Antoine Lachand : Du temps où vous travailliez à Sartrouville, au TNP, aux Amandiers, on a déjà beaucoup dit à l’époque, par exemple, que les décors de Richard Peruzzi étaient un peu hors du temps, avaient cette qualité un peu échappée de toutes références précises.
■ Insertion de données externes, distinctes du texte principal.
-- ==== Sys2Proof/Tests/WitnessPackage.lean ====
section
/-! SUPPORT. For each statement about launches, saving, messages, management and steps: concrete packages and operands that meet its premises together. -/
namespace Sys2Proof.Tests
open Sys2Proof Sys2Proof.Machine
-- one proof after another: each waits for the kernel
set_option Elab.async false

/-- A group of the witness of LaunchAndPlacement. -/
def g50 : Group := uni 30 0x100 (uni 31 0x110 (uni 32 0x140 (uni 33 0x180 (setb 3 0x40000 (gp 8)))))
/-- A package of the witness of LaunchAndPlacement. -/
def s50 : State := launching (at_ g50)
/-- A package of the witness of LaunchAndPlacement. -/
def n50 : State := { s50 with grids := s50.grids.map fun x => { x with depth := 10 } }
/-- A record that is accepted, one for a full queue, one with a reserved bit, and a misaligned one; a group whose first fibre is not live, and a grid of depth 10. -/
theorem witness_LaunchAndPlacement :
    Turn s50 r0 g50 ∧
    g50.ons ≠ [] ∧
    g50.reads 30 0x100 ∧
    g50.reads 31 0x110 ∧
    g50.reads 32 0x140 ∧
    g50.reads 33 0x180 ∧
    (s50.context? (s50.teamOf r0).ctx = some (s50.contexts.headD default) ∧
      (s50.gridOf (s50.teamOf r0)).depth < 10 ∧
      (r0.slot = 0 ∧ g50.on 0 = true ∧ g50.isHelper 0 = false) ∧
      (g50.breg 3 + (0x110 : Word).signExtend 64).toNat % 64 ≠ 0 ∧
      (g50.breg 3 + (0x100 : Word).signExtend 64).toNat % 64 = 0) ∧
    Unlisted s50 r0 g50 ∧
    g50.fwdOpen = [] ∧
    Reaches s50 r0 .read 64 (g50.breg 3 + (0x100 : Word).signExtend 64) (.dev 0x2040100) ∧
    s50.poisonedAt (.dev 0x2040100) 64 = false ∧
    Reaches s50 r0 .read 64 (g50.breg 3 + (0x140 : Word).signExtend 64) (.dev 0x2040140) ∧
    s50.poisonedAt (.dev 0x2040140) 64 = false ∧
    Reaches s50 r0 .read 64 (g50.breg 3 + (0x180 : Word).signExtend 64) (.dev 0x2040180) ∧
    (s50.poisonedAt (.dev 0x2040180) 64 = false ∧
      (s50.contexts.headD default).refuses (recordOf (s50.bytesAtLoc (.dev 0x2040180) 64)) = true ∧
      (s50.contexts.headD default).refuses (recordOf (s50.bytesAtLoc (.dev 0x2040100) 64)) = false ∧
      (s50.contexts.headD default).refuses (recordOf (s50.bytesAtLoc (.dev 0x2040140) 64)) = false) ∧
    (∃ sd, (launchRd s50 (s50.contexts.headD default) (recordOf (s50.bytesAtLoc (.dev 0x2040140) 64)) (some 1)
      (s50.viewOf r0 g50)).Gives sd ∧ s50.judge (s50.contexts.headD default) (recordOf (s50.bytesAtLoc (.dev
      0x2040140) 64)) (some 1) sd ≠ 0) ∧
    (∃ sd, (launchRd s50 (s50.contexts.headD default) (recordOf (s50.bytesAtLoc (.dev 0x2040100) 64)) (some 1)
      (s50.viewOf r0 g50)).Gives (some sd) ∧ s50.judge (s50.contexts.headD default) (recordOf (s50.bytesAtLoc
      (.dev 0x2040100) 64)) (some 1) (some sd) = 0) ∧
    Turn (at_ (one 1 g50)) r0 (one 1 g50) ∧
    ((one 1 g50).ons ≠ [] ∧
      (one 1 g50).on 0 = false ∧
      (n50.gridOf (n50.teamOf r0)).depth = 10) ∧
    Turn n50 r0 g50 :=
  ⟨turn_of (by decide +kernel),
    by decide +kernel,
    reads_of (by decide +kernel),
    reads_of (by decide +kernel),
    reads_of (by decide +kernel),
    reads_of (by decide +kernel),
    by decide +kernel,
    unlisted_of (by decide +kernel),
    by decide +kernel,
    reaches_of (by decide +kernel),
    by decide +kernel,
    reaches_of (by decide +kernel),
    by decide +kernel,
    reaches_of (by decide +kernel),
    by decide +kernel,
    read_of (launchRd_steady _ _ _ _ _) (by decide +kernel),
    reads_some (launchRd_steady _ _ _ _ _) (by decide +kernel),
    turn_of (by decide +kernel),
    by decide +kernel,
    turn_of (by decide +kernel)⟩

/-- A package of the witness of LaunchAndPlacement. -/
def m50_message : State := launching (up w0)
/-- A package of the witness of LaunchAndPlacement. -/
def u50_message : State := (launching (up w0)).takeHost (⟨1, 16, 0, 0, 0, false⟩ : MsgHdr) 1 |>.1
/-- The same record by message. -/
theorem witness_LaunchAndPlacement_message :
    Heard m50_message u50_message (⟨1, 16, 0, 0, 0, false⟩ : MsgHdr) (.launchMessage (record 0 0x40200))
      (u50_message.contexts.headD default) ∧
    ((u50_message.contexts.headD default).recMode = 0 ∧
      u50_message.held = [] ∧
      (record 0 0x40200).length = 64 ∧
      (u50_message.contexts.headD default).refuses (recordOf (record 0 0x40200)) = false ∧
      ((u50_message.contexts.headD default).refuses (recordOf (record (2 ^ 14) 0x40200)) = true ∧ (record (2 ^ 14)
        0x40200).length = 64)) ∧
    (∃ sd, (launchRd u50_message (u50_message.contexts.headD default) (recordOf (record 0 0x40200)) none
      ⟨u50_message, (u50_message.contexts.headD default), []⟩).Gives (some sd) ∧ u50_message.judge
      (u50_message.contexts.headD default) (recordOf (record 0 0x40200)) none (some sd) = 0) :=
  ⟨heard_of (by decide +kernel),
    by decide +kernel,
    reads_some (launchRd_steady _ _ _ _ _) (by decide +kernel)⟩

/-- A package of the witness of LaunchAndPlacement. -/
def p50_placed : State :=
  { launching (roomy (at_ (gp 8))) with grids := (roomy w0).grids.map (fun x => { x with placed := 1 }) ++ [small], disabled := ⟨[], [1, 2, 3, 4, 5, 6, 7], [], []⟩ }
/-- A package of the witness of LaunchAndPlacement. -/
def q50_placed : State :=
  { launching (roomy (at_ (gp 8))) with grids := (roomy w0).grids.map (fun x => { x with placed := 1 }) ++ [{ small with conv := 2 }], disabled := ⟨[], [1, 2, 3, 4, 5, 6, 7], [], []⟩ }
/-- A team and a convoy that find room. -/
theorem witness_LaunchAndPlacement_placed :
    p50_placed.markEligible.placeClaimed = none ∧
      p50_placed.markEligible.firstPlaced = none ∧
      p50_placed.markEligible.chosen = some small ∧
      p50_placed.markEligible.grid? 0 2 = some small ∧
      p50_placed.markEligible.context? 0 = some (p50_placed.contexts.headD default) ∧
      small.conv = 0 ∧
      (p50_placed.markEligible.place (p50_placed.contexts.headD default) (p50_placed.markEligible.coresFor
        (p50_placed.contexts.headD default)) small.need (0, 2)).isSome = true ∧
      q50_placed.markEligible.placeClaimed = none ∧
      q50_placed.markEligible.firstPlaced = none ∧
      q50_placed.markEligible.chosen = some { small with conv := 2 } ∧
      q50_placed.markEligible.grid? 0 2 = some { small with conv := 2 } ∧
      q50_placed.markEligible.context? 0 = some (q50_placed.contexts.headD default) ∧
      ({ small with conv := 2 } : Grid).conv ≠ 0 ∧
      (q50_placed.markEligible.dieFor (q50_placed.contexts.headD default) 2 small.need (0, 2)).isSome = true :=
  by decide +kernel

/-- A package of the witness of LaunchAndPlacement. -/
def v50_convoy : State :=
  { team (fun t => { t with convoy := some (5, 0) }) (roomy (at_ (gp 8))) with grids := w0.grids ++ [small], convoys := [(⟨5, 0, 2, 0, 0, 4, [0], [1], [1, 0], List.replicate 4 default⟩ : Convoy)], disabled := ⟨(List.range Config.coresPerDie).drop 3, [], [], []⟩ }
/-- A package of the witness of LaunchAndPlacement. -/
def x50_convoy : State :=
  { v50_convoy with convoys := v50_convoy.convoys.map fun y => if y.id == 5 then { y with started := 2 :: y.started } else y }
/-- The third member of a convoy of four. -/
theorem witness_LaunchAndPlacement_convoy :
    v50_convoy.convoys.find? (·.id == 5) = some (v50_convoy.convoys.headD default) ∧
      (2 < (v50_convoy.convoys.headD default).members ∧ 2 ∉ (v50_convoy.convoys.headD default).started ∧ 2 ∉
        (v50_convoy.convoys.headD default).ended) ∧
      (∀ j, j < 2 → j ∈ (v50_convoy.convoys.headD default).started ∨ j ∈ (v50_convoy.convoys.headD default).ended) ∧
      v50_convoy.grid? 0 2 = some small ∧
      v50_convoy.context? 0 = some (v50_convoy.contexts.headD default) ∧
      (∀ t ∈ v50_convoy.saved, t.convoy ≠ some (5, 2)) ∧
      (x50_convoy.place (v50_convoy.contexts.headD default) ((v50_convoy.dieCores (v50_convoy.contexts.headD default)
        0).filter (!(v50_convoy.convoys.headD default).cores.contains ·)) small.need).isSome = true :=
  by decide +kernel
Patrice Chéreau : Oui, ils ont été hors d temps et quand ils se sont rapprochés d’une époque précise, le XVIIIe en l’occurrence, comme dans La dispute ou dans Lucio Silla, ils l’ont toujours adapté, ils l’ont toujours réécrit, ils l’ont toujours réinterprété. Le décor de Lucio Silla était intéressant parce qu’il était parti d’une façade absolument classique, du XVIIIe, il en avait fait sauté des éléments, transformé les colonnes, en colonnes qui rentraient ou qui sortaient et donc ça pouvait être une façade e en même temps un décor, une sorte de jeu de construction qui était totalement autre. Le décor qu’il avait fait sur Wozzeck était un jeu de cubes, comme un jeu d’enfant, qui s’assemblaient. Des cubes de couleurs très colorés, qui faisaient soit une ville, soit une abstraction totale. C’était un des plus beaux décors qu’il a fait. Donc, quand il y a histoire ou quand il y a des références historiques, même dans Tristan, par exemple, où le décor, l’idée même de ce mur de briques revient même de la nuit des temps, à un moment donné il parvient de la nuit des temps sous sa forme moderne, c’est-à-dire sous la forme d’un mur que l’on peut rencontrer à Rome aujourd’hui, qui sont romains, qui datent de l’époque romaine mais qui ont passé les temps et nous rappellent à la fois l’éternité et en même temps la mortalité.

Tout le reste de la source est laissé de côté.